- Born: Rafael Souza dos Anjos 26 October 1984 (age 41) Niterói, Rio de Janeiro, Brazil
- Nationality: Brazilian American
- Height: 5 ft 9 in (1.75 m)
- Weight: 170 lb (77 kg; 12 st 2 lb)
- Division: Lightweight (2004–2016, 2020, 2024) Welterweight (2017–2020, 2022–present)
- Reach: 70 in (178 cm)
- Style: Brazilian Jiu-Jitsu
- Stance: Southpaw
- Fighting out of: Huntington Beach, California, U.S.
- Team: Evolve MMA (2009–present) RDA Academy RVCA Training Center Kings MMA (2012–2016) Nova União (2020–present)
- Rank: 4th degree black belt in Brazilian Jiu-Jitsu under Aldo "Caveirinha" Januário and Philipe "Furão" della Monica Black prajied in Muay Thai under Rafael Cordeiro
- Years active: 2004–present

Mixed martial arts record
- Total: 49
- Wins: 32
- By knockout: 5
- By submission: 11
- By decision: 16
- Losses: 17
- By knockout: 5
- By decision: 12

Other information
- Mixed martial arts record from Sherdog
- Medal record
Representing Brazil
Brazilian jiu-jitsu
World Jiu-Jitsu Championship
| Gold medal – first place | 2003 Rio de Janeiro | -76 kg (Purple) |
European Jiu-Jitsu Championship
| Bronze medal – third place | 2006 Lisbon | -76 kg (Black) |
Brazilian National Jiu-Jitsu Championship
| Bronze medal – third place | 2005 Rio de Janeiro | -76 kg (Brown) |
| Bronze medal – third place | 2004 Rio de Janeiro | -76 kg (Brown) |

= Rafael dos Anjos =

Brazilian mixed martial artist (born 1984)

Rafael Souza dos Anjos (/pt-BR/; born 26 October 1984), also known by his initials RDA, is a Brazilian and American professional mixed martial artist.

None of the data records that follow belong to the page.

-- ==== Sys2Proof/WellFormed.lean ====
section
/-! DEFINITION. Which instructions are well formed: scalar numbers within the ranges of 06 R110 to R112 and R107, lane
words legal under 03 R60 in a byte form that can carry them (R58). -/

namespace Sys2Proof

open Sys2Proof.Machine

/-- The check of each instruction. A step of the table that has no encoding holds nothing to
check. -/
def Instr.wf : Instr → Bool
  | .gath _ _ _ sc _ => sc.toNat ≤ 61
  | .scat _ _ _ sc _ => sc.toNat ≤ 61
  | .vacq n => n != 0
  | .tacq n => n != 0 && n.toNat ≤ 4
  | .trel n => n.toNat ≤ 4
  | .pairWord _ h0 h1 => pairLegal h0 h1
  | .vadd f => laneLegal 0x01 f && formFits 0x01 f
  | .vsub f => laneLegal 0x02 f && formFits 0x02 f
  | .vmul f => laneLegal 0x03 f && formFits 0x03 f
  | .vmulh f => laneLegal 0x04 f && formFits 0x04 f
  | .vmulhu f => laneLegal 0x05 f && formFits 0x05 f
  | .vmad f => laneLegal 0x06 f && formFits 0x06 f
  | .vabsd f => laneLegal 0x07 f && formFits 0x07 f
  | .vand f => laneLegal 0x08 f && formFits 0x08 f
  | .vor f => laneLegal 0x09 f && formFits 0x09 f
  | .vxor f => laneLegal 0x0A f && formFits 0x0A f
  | .vandn f => laneLegal 0x0B f && formFits 0x0B f
  | .vshl f => laneLegal 0x0C f && formFits 0x0C f
  | .vshr f => laneLegal 0x0D f && formFits 0x0D f
  | .vsra f => laneLegal 0x0E f && formFits 0x0E f
  | .vror f => laneLegal 0x0F f && formFits 0x0F f
  | .vmin f => laneLegal 0x10 f && formFits 0x10 f
  | .vmax f => laneLegal 0x11 f && formFits 0x11 f
  | .vminu f => laneLegal 0x12 f && formFits 0x12 f
  | .vmaxu f => laneLegal 0x13 f && formFits 0x13 f
  | .vclz f => laneLegal 0x14 f && formFits 0x14 f
  | .vpop f => laneLegal 0x15 f && formFits 0x15 f
  | .vbrev f => laneLegal 0x16 f && formFits 0x16 f
  | .vbfx f => laneLegal 0x17 f && formFits 0x17 f
  | .vbfi f => laneLegal 0x18 f && formFits 0x18 f
  | .vsel f => laneLegal 0x19 f && formFits 0x19 f
  | .vcmp f => laneLegal 0x1A f && formFits 0x1A f
  | .vmov f => laneLegal 0x1B f && formFits 0x1B f
  | .vmovi f => laneLegal 0x1C f && formFits 0x1C f
  | .vaddc f => laneLegal 0x1D f && formFits 0x1D f
  | .vdiv f => laneLegal 0x1E f && formFits 0x1E f
  | .vrem f => laneLegal 0x1F f && formFits 0x1F f
  | .fadd f => laneLegal 0x20 f && formFits 0x20 f
  | .fsub f => laneLegal 0x21 f && formFits 0x21 f
  | .fmul f => laneLegal 0x22 f && formFits 0x22 f
  | .ffma f => laneLegal 0x23 f && formFits 0x23 f
  | .fmin f => laneLegal 0x24 f && formFits 0x24 f
  | .fmax f => laneLegal 0x25 f && formFits 0x25 f
  | .fcmp f => laneLegal 0x26 f && formFits 0x26 f
  | .frnd f => laneLegal 0x27 f && formFits 0x27 f
  | .frcp f => laneLegal 0x28 f && formFits 0x28 f
  | .frsq f => laneLegal 0x29 f && formFits 0x29 f
  | .fsqrt f => laneLegal 0x2A f && formFits 0x2A f
  | .fexp2 f => laneLegal 0x2B f && formFits 0x2B f
  | .flog2 f => laneLegal 0x2C f && formFits 0x2C f
  | .fsin f => laneLegal 0x2D f && formFits 0x2D f
  | .fcos f => laneLegal 0x2E f && formFits 0x2E f
  | .fclass f => laneLegal 0x2F f && formFits 0x2F f
  | .hadd2 f => laneLegal 0x30 f && formFits 0x30 f
  | .hmul2 f => laneLegal 0x31 f && formFits 0x31 f
  | .hfma2 f => laneLegal 0x32 f && formFits 0x32 f
  | .qdot4 f => laneLegal 0x33 f && formFits 0x33 f
  | .idot4 f => laneLegal 0x34 f && formFits 0x34 f
  | .cvt f => laneLegal 0x35 f && formFits 0x35 f
  | .qblk f => laneLegal 0x36 f && formFits 0x36 f
  | .unblk f => laneLegal 0x37 f && formFits 0x37 f
  | .fdiv f => laneLegal 0x38 f && formFits 0x38 f
  | .vcopy f => laneLegal 0x39 f && formFits 0x39 f
  | .vrand f => laneLegal 0x3A f && formFits 0x3A f
  | .vdec f => laneLegal 0x3B f && formFits 0x3B f
  | .vshfl f => laneLegal 0x40 f && formFits 0x40 f
  | .vshup f => laneLegal 0x41 f && formFits 0x41 f
  | .vshdn f => laneLegal 0x42 f && formFits 0x42 f
  | .vshx f => laneLegal 0x43 f && formFits 0x43 f
  | .vbcast f => laneLegal 0x44 f && formFits 0x44 f
  | .vvote f => laneLegal 0x45 f && formFits 0x45 f
  | .vmatch f => laneLegal 0x46 f && formFits 0x46 f
  | .vred f => laneLegal 0x47 f && formFits 0x47 f
  | .vscan f => laneLegal 0x48 f && formFits 0x48 f
  | .vsample f => laneLegal 0x49 f && formFits 0x49 f
  | .kand f => laneLegal 0x50 f && formFits 0x50 f
  | .kor f => laneLegal 0x51 f && formFits 0x51 f
  | .kxor f => laneLegal 0x52 f && formFits 0x52 f
  | .knot f => laneLegal 0x53 f && formFits 0x53 f
  | .kmov f => laneLegal 0x54 f && formFits 0x54 f
  | .kpop f => laneLegal 0x55 f && formFits 0x55 f
  | .kffs f => laneLegal 0x56 f && formFits 0x56 f
  | .vext f => laneLegal 0x57 f && formFits 0x57 f
  | .vins f => laneLegal 0x58 f && formFits 0x58 f
  | .vld f => laneLegal 0x60 f && formFits 0x60 f
  | .vst f => laneLegal 0x61 f && formFits 0x61 f
  | .vlds f => laneLegal 0x62 f && formFits 0x62 f
  | .vsts f => laneLegal 0x63 f && formFits 0x63 f
  | .vatom f => laneLegal 0x64 f && formFits 0x64 f
  | .vatomn f => laneLegal 0x65 f && formFits 0x65 f
  | .vatoms f => laneLegal 0x66 f && formFits 0x66 f
  | .vpref f => laneLegal 0x67 f && formFits 0x67 f
  | .cadd f => laneLegal 0x68 f && formFits 0x68 f
  | .crd f => laneLegal 0x69 f && formFits 0x69 f
  | .cmrg f => laneLegal 0x6A f && formFits 0x6A f
  | .cset f => laneLegal 0x6B f && formFits 0x6B f
  | .lbr f => laneLegal 0x70 f && formFits 0x70 f
  | .ljmp f => laneLegal 0x71 f && formFits 0x71 f
  | .lbrx f => laneLegal 0x72 f && formFits 0x72 f
  | .lcallx f => laneLegal 0x73 f && formFits 0x73 f
  | .lret f => laneLegal 0x74 f && formFits 0x74 f
  | .lreconv f => laneLegal 0x75 f && formFits 0x75 f
  | .lmeld f => laneLegal 0x76 f && formFits 0x76 f
  | .lmend f => laneLegal 0x77 f && formFits 0x77 f
  | .lstop f => laneLegal 0x78 f && formFits 0x78 f
  | .lspawn f => laneLegal 0x79 f && formFits 0x79 f
  | .lawait f => laneLegal 0x7A f && formFits 0x7A f
  | .lexit f => laneLegal 0x7B f && formFits 0x7B f
  | .ltrap f => laneLegal 0x7C f && formFits 0x7C f
  | .lnop f => laneLegal 0x7D f && formFits 0x7D f
  | .mma f => laneLegal 0x80 f && formFits 0x80 f
  | .tzero f => laneLegal 0x81 f && formFits 0x81 f
  | .trd f => laneLegal 0x82 f && formFits 0x82 f
  | .twr f => laneLegal 0x83 f && formFits 0x83 f
  | .tst f => laneLegal 0x84 f && formFits 0x84 f
  | .tld f => laneLegal 0x85 f && formFits 0x85 f
  | .tscl f => laneLegal 0x86 f && formFits 0x86 f
  | .gbox f => laneLegal 0x90 f && formFits 0x90 f
  | .gtri f => laneLegal 0x91 f && formFits 0x91 f
  | .gdown f => laneLegal 0x92 f && formFits 0x92 f
  | .gtile f => laneLegal 0x93 f && formFits 0x93 f
  | .gqnt f => laneLegal 0x94 f && formFits 0x94 f
  | .gupd f => laneLegal 0x95 f && formFits 0x95 f
  | .grefit f => laneLegal 0x96 f && formFits 0x96 f
  | .gdeskew f => laneLegal 0x97 f && formFits 0x97 f
  | .ghit f => laneLegal 0x98 f && formFits 0x98 f
  | _ => true

end Sys2Proof
end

He currently competes in the Welterweight and Lightweight divisions of the Ultimate Fighting Championship (UFC). A professional since 2004, he is a former UFC Lightweight Champion.

==Early life==
In a 2014 interview, dos Anjos stated that he was a troubled child, getting into fights in his hometown Niterói, Rio de Janeiro. He originally started training Brazilian jiu-jitsu under Daniel Matheus at the age of nine. According to dos Anjos, he stopped fighting on the streets when he began training jiu jitsu.

==Mixed martial arts career==
The majority of dos Anjos' early career took place in his native country of Brazil. He started off his career with a record of 2–2, with both losses coming by way of split decision. dos Anjos then racked up 9 straight victories, which included 6 submissions. His 11–2 record in regional circuits was enough to get him a call from the UFC.

===Ultimate Fighting Championship===
dos Anjos made his UFC debut at UFC 91, losing to Jeremy Stephens. The fight was stopped in the third round after an uppercut knocked out dos Anjos.

For his second UFC fight, dos Anjos faced Tyson Griffin at UFC Fight Night 18. dos Anjos lost the back-and-forth battle via unanimous decision. The bout was awarded Fight of the Night honors.

dos Anjos was scheduled to fight Matt Wiman on 19 September 2009, at UFC 103, but due to a knee injury suffered by Wiman, he instead faced Rob Emerson. dos Anjos got a much-needed win by unanimous decision.

dos Anjos then defeated Kyle Bradley via unanimous decision at UFC Fight Night 20.

At UFC 112, dos Anjos defeated Terry Etim via second round armbar submission, earning him Submission of the Night honors.

dos Anjos faced Clay Guida on 7 August 2010, at UFC 117. Guida appeared to injure the jaw of dos Anjos in the first round with a hook and would go on to defeat dos Anjos by submission (jaw injury) after dos Anjos tapped from the pressure being applied to his jaw while Guida had arm-and-head control.

dos Anjos next faced George Sotiropoulos on 2 July 2011 at UFC 132 after replacing an injured Evan Dunham. Dos Anjos showcased his vastly improved striking skills, knocking out Sotiropoulos cold in the first round with a right hand.

dos Anjos faced Gleison Tibau on 19 November 2011 at UFC 139. He lost the fight via split decision.

dos Anjos faced Kamal Shalorus on 15 May 2012 at UFC on Fuel TV 3. After dropping Shalorus with a head kick, dos Anjos submitted him via rear-naked choke in the first round.

After taking virtually no damage in the fight against Shalorus, dos Anjos quickly returned to face Anthony Njokuani on 11 July 2012 at UFC on Fuel TV 4, replacing an injured Paul Taylor. He won the fight via unanimous decision, dominating Njokuani both in striking and grappling.

dos Anjos faced Mark Bocek on 17 November 2012 at UFC 154. He won the fight via unanimous decision, once again having the edge in both standup and ground fighting.

dos Anjos next faced Evan Dunham on 18 May 2013, at UFC on FX 8. He won the fight via unanimous decision. However, there was some controversy, as 10 out of 10 media outlets scored the bout in favor of Dunham.

dos Anjos faced Donald Cerrone on 28 August 2013, at UFC Fight Night 27. He won the fight via unanimous decision.

dos Anjos was expected to face Rustam Khabilov on 22 February 2014 at UFC 170. However, the bout was scrapped in the weeks leading up to the event. dos Anjos instead faced Khabib Nurmagomedov on 19 April 2014 at UFC on Fox 11. He lost the fight via unanimous decision.

dos Anjos faced Jason High on 7 June 2014 at UFC Fight Night 42. He won the fight via TKO in the second round.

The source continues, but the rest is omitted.